=== Exercise inputs ===
-- ==== Sys2Proof/Machine/Transform.lean ====
section
/-! DEFINITION. FastTransformEngine: the recursions of R73 and R74, and the commands FWD and INV (R75, R76).

`c` gives the NaN encoding of each operation (R12). Sizes are held as logarithms: `leeF c l path v` is `LeeF` of the
2^l words of `v`, and `path` names the level for `c`. -/

namespace Sys2Proof.Machine

open Config (OpSite Branch)

/-- `LeeF`, the forward recursion (R73). -/
def leeF (c : OpSite → F64) : Nat → List Branch → List F64 → List F64
  | 0, _, v => [elem v 0]
  | l + 1, path, v =>
    let h := 2 ^ l
    let n := 2 ^ (l + 1)
    let a := (List.range h).map fun i => fadd (c ⟨path, .sum, i⟩) (elem v i) (elem v (n - 1 - i))
    let b := (List.range h).map fun i =>
      fmul (c ⟨path, .twiddle, i⟩) (fsub (c ⟨path, .diff, i⟩) (elem v i) (elem v (n - 1 - i))) (BF (l + 1) i)
    let A := leeF c l (.evenHalf :: path) a
    let B := leeF c l (.oddHalf :: path) b
    (List.range n).map fun k =>
      if k % 2 = 0 then elem A (k / 2)
      else if k = n - 1 then elem B (h - 1)
      else fadd (c ⟨path, .fold, k / 2⟩) (elem B (k / 2)) (elem B (k / 2 + 1))

/-- `DCT3`, the inverse recursion (R74). -/
def dct3 (c : OpSite → F64) : Nat → List Branch → List F64 → List F64
  | 0, _, x => [elem x 0]
  | l + 1, path, x =>
    let h := 2 ^ l
    let n := 2 ^ (l + 1)
    let alpha := (List.range h).map fun j => elem x (2 * j)
    let beta := (List.range h).map fun j =>
      if j = 0 then elem x 1 else fadd (c ⟨path, .unfold, j⟩) (elem x (2 * j - 1)) (elem x (2 * j + 1))
    let A := dct3 c l (.evenHalf :: path) alpha
    let B := dct3 c l (.oddHalf :: path) beta
    let t := (List.range h).map fun i => fmul (c ⟨path, .retwiddle, i⟩) (elem B i) (BF (l + 1) i)
    (List.range n).map fun k =>
      if k < h then fadd (c ⟨path, .plus, k⟩) (elem A k) (elem t k)
      else fsub (c ⟨path, .minus, n - 1 - k⟩) (elem A (n - 1 - k)) (elem t (n - 1 - k))

/-- FWD's scale factor of word `k`: 1/N for word 0 and 2/N for the others (R75). -/
def forwardScale (l k : Nat) : F64 := if k = 0 then pow2 (-(l : Int)) else pow2 (1 - (l : Int))

/-- What FWD writes to `OBUF[0..N-1]` (R75). -/
def fwdVector (c : OpSite → F64) (l : Nat) (v : List F64) : List F64 :=
  let F := leeF c l [] v
  (List.range (2 ^ l)).map fun k => fmul (c ⟨[], .scale, k⟩) (elem F k) (forwardScale l k)

/-- What INV writes to `OBUF[0..N-1]` (R76). -/
def invVector (c : OpSite → F64) (l : Nat) (v : List F64) : List F64 := dct3 c l [] v

/-- FWD (R75). The SRC operand did its work at acceptance, where it selected the snapshot (R36, R59). -/
def execFwd (sza : Nat) (_src : BufSel) (s : State) : Host.Outcome State Fault Refusal :=
  if !sizeSupported sza then .next (raiseError .unsupportedSize s)
  else match operandVector s (2 ^ sza) with
    | none => .next (s.recordFault .uninitOperand)
    | some v => .next (finishVector (2 ^ sza) (fwdVector (drawnNaN s) sza v) s)

/-- INV (R76). -/
def execInv (sza : Nat) (_src : BufSel) (s : State) : Host.Outcome State Fault Refusal :=
  if !sizeSupported sza then .next (raiseError .unsupportedSize s)
  else match operandVector s (2 ^ sza) with
    | none => .next (s.recordFault .uninitOperand)
    | some v => .next (finishVector (2 ^ sza) (invVector (drawnNaN s) sza v) s)

end Sys2Proof.Machine
end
===
■ **The task**
The lines to copy are those in the records above containing the word "evenHalf".

■ **Answer box**
    let A := leeF c l (.evenHalf :: path) a
    let A := dct3 c l (.evenHalf :: path) alpha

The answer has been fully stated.